I like that "reasoned".

"Good luck, sir," said cashier Weida Han, who chose not to explain to Green that his odds of winning -- and being able to quit his job driving cars to auctions -- are 1 in 175,711,536.

3 comments:

Anonymous said...

You can buy a lottery ticket for every powerball drawing in a year, or take your sweetheart to a movie with popcorn and cokes three times for the same amount of money.

Buying the tickets allows someone to fantasize about what they would do with the money for 3-4 days until the next drawing. Buying the movie tickets only gives a couple hours of escape from reality every four months.

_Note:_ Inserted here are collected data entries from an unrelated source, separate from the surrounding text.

-- ==== Sys2Proof/Machine/Operands.lean ====
section
/-! DEFINITION. The operand forms of conductor instructions: immediates (R169), addresses (R170), branch and jump
targets (R184, R185), and the shapes of register instructions with their latencies (R164). -/

namespace Sys2Proof.Machine

/-- An immediate, sign-extended, and zero-extended (R169). -/
def sx {n : Nat} (i : BitVec n) : W64 := i.signExtend 64
def zx {n : Nat} (i : BitVec n) : W64 := i.setWidth 64

/-- A Bool as a register value. -/
def ofBool (b : Bool) : W64 := if b then 1 else 0

/-- The address of a plain load or store (R170). -/
def memAddr (s : State) (rs1 : Reg) (off : BitVec 13) : W64 := rx s rs1 + sx off

/-- The target of a word offset from the current instruction (R184, R185, R186). -/
def target {n : Nat} (s : State) (off : BitVec n) : W64 := (cst s).pc + sx off * 4

/-- Write a register of the current strand after a latency of `lat` cycles (R164); `x0` discards. -/
def wxLate (s : State) (rd : Reg) (v : W64) (lat : Nat) : State :=
  if rd = 0 then s
  else setCst s { cst s with pend := (cst s).pend ++ [(rd.toNat, v, curCyc s + lat)] }

/-- rd := f(x[rs1], x[rs2]). -/
def op2 (w : W32) (rd rs1 rs2 : Reg) (f : W64 → W64 → W64) (s : State) : Host.Outcome State Fault Refusal :=
  conduct true false w [rd.toNat, rs1.toNat, rs2.toNat] (fun s => adv s (wx s rd (f (rx s rs1) (rx s rs2)))) s

/-- rd := f(x[rs1], x[rs2]), available after `lat` cycles. -/
def op2Late (w : W32) (rd rs1 rs2 : Reg) (lat : Nat) (f : W64 → W64 → W64) (s : State) :
    Host.Outcome State Fault Refusal :=
  conduct true false w [rd.toNat, rs1.toNat, rs2.toNat] (fun s => adv s (wxLate s rd (f (rx s rs1) (rx s rs2)) lat)) s

/-- rd := f(x[rs1]). -/
def op1 (w : W32) (rd rs1 : Reg) (f : W64 → W64) (s : State) : Host.Outcome State Fault Refusal :=
  conduct true false w [rd.toNat, rs1.toNat] (fun s => adv s (wx s rd (f (rx s rs1)))) s

/-- A branch taken where the condition holds (R184). -/
def branch (w : W32) (rt rs1 : Reg) (off : W16) (c : W64 → W64 → Bool) (s : State) :
    Host.Outcome State Fault Refusal :=
  conduct true false w [rt.toNat, rs1.toNat]
    (fun s => if c (rx s rt) (rx s rs1) then .jump s (target s off) else adv s s) s

/-- pd := whether the condition holds (R192). -/
def setPred (w : W32) (pd : PReg) (rs1 rs2 : Reg) (c : W64 → W64 → Bool) (s : State) :
    Host.Outcome State Fault Refusal :=
  conduct true false w [rs1.toNat, rs2.toNat]
    (fun s => adv s (setCst s (pset (cst s) pd.toNat (c (rx s rs1) (rx s rs2))))) s

/-- pd := f(pa, pb) (R192). -/
def predOp (w : W32) (pd pa pb : PReg) (f : Bool → Bool → Bool) (s : State) : Host.Outcome State Fault Refusal :=
  conduct true false w []
    (fun s => adv s (setCst s (pset (cst s) pd.toNat (f (pget (cst s) pa.toNat) (pget (cst s) pb.toNat))))) s

/-! ### Memory forms -/

/-- A load of R170 or R171. -/
def loadForm (w : W32) (rd rs1 : Reg) (z : LWidth) (acq plain : Bool) (addr : State → W64) (s : State) :
    Host.Outcome State Fault Refusal :=
  memInstr true w [rd.toNat, rs1.toNat] (fun s =>
    { op := .load z rd.toNat, va := addr s, len := lwidthBytes z, need := pR, acq := acq, plain := plain }) s

/-- A store of R170 or R171. -/
def storeForm (w : W32) (rt rs1 : Reg) (z : SWidth) (rel plain : Bool) (addr : State → W64) (s : State) :
    Host.Outcome State Fault Refusal :=
  memInstr false w [rt.toNat, rs1.toNat] (fun s =>
    { op := .store (swidthBytes z) (rx s rt), va := addr s, len := swidthBytes z, need := pW, write := true, rel := rel,
      plain := plain, watched := true }) s

/-- The permission bits of a tagged operation (R62, R178). -/
def tagNeed (k : TagKind) : Perm :=
  pT ||| (if tagReads k then pR else 0) ||| (if tagWrites k then pW else 0)

/-- A tagged instruction of R177 with kind `k`, destination `rd` and data register `rs2`. -/
def tagForm (w : W32) (k : TagKind) (rd rs1 rs2 : Reg) (s : State) : Host.Outcome State Fault Refusal :=
  memInstr false w [rd.toNat, rs1.toNat, rs2.toNat] (fun s =>
    { op := .tag k rd.toNat (rx s rs2), va := rx s rs1, len := 8, need := tagNeed k, write := k != .readFull,
      rel := tagWrites k, acq := tagReads k, plain := false }) s

def ordAcq : AOrder → Bool
  | .acq | .ar => true
  | _ => false
def ordRel : AOrder → Bool
  | .rel | .ar => true
  | _ => false

/-- An atomic of R181. -/
def amoForm (w : W32) (op : AmoOp) (rd rs1 rs2 : Reg) (z : ASize) (o : AOrder) (s : State) :
    Host.Outcome State Fault Refusal :=
  memInstr false w [rd.toNat, rs1.toNat, rs2.toNat] (fun s =>
    { op := .amo op z rd.toNat (rx s rs2), va := rx s rs1, len := asizeBytes z, need := pR ||| pW ||| pA, write := true,
      rel := ordRel o, acq := ordAcq o, plain := false, watched := true, hostNo := !hostAmo op }) s

/-- A fence of R180: it accesses no byte. -/
def fenceForm (w : W32) (acq rel : Bool) (s : State) : Host.Outcome State Fault Refusal :=
  conduct false false w [] (fun s =>
    sendAt s { op := .fence, word := w, ord := (cc s).ord, loc := .scr s.cur 0, va := localBase, len := 0,
               write := false, rel := rel, acq := acq, plain := false, gen := s.mm.gen }) s

end Sys2Proof.Machine
end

I am not impressed by the intellectual class's sneering at the lottery ticket buyers. At least not those who go to the movies. . .

mtraven said...

I wasn't sneering at the act of buying it (which may indeed have some entertainment value) but at the way he was figuring the odds.

Indeed, after posting that I bought a mega-millions ticket myself to see what it was like. It produced some enjoyable fantasizing (like you said) followed by crushing disappointment.

Going to a movie doesn't really have the same effect. After Casino Royale is over, I don't feel sad that I'm not actually James Bond.

I can sort of understand gambling addiction now.

Anonymous said...

If you have to buy a lottery ticket to entertain essentially impossible fantasies of extreme wealth, then you have my pity.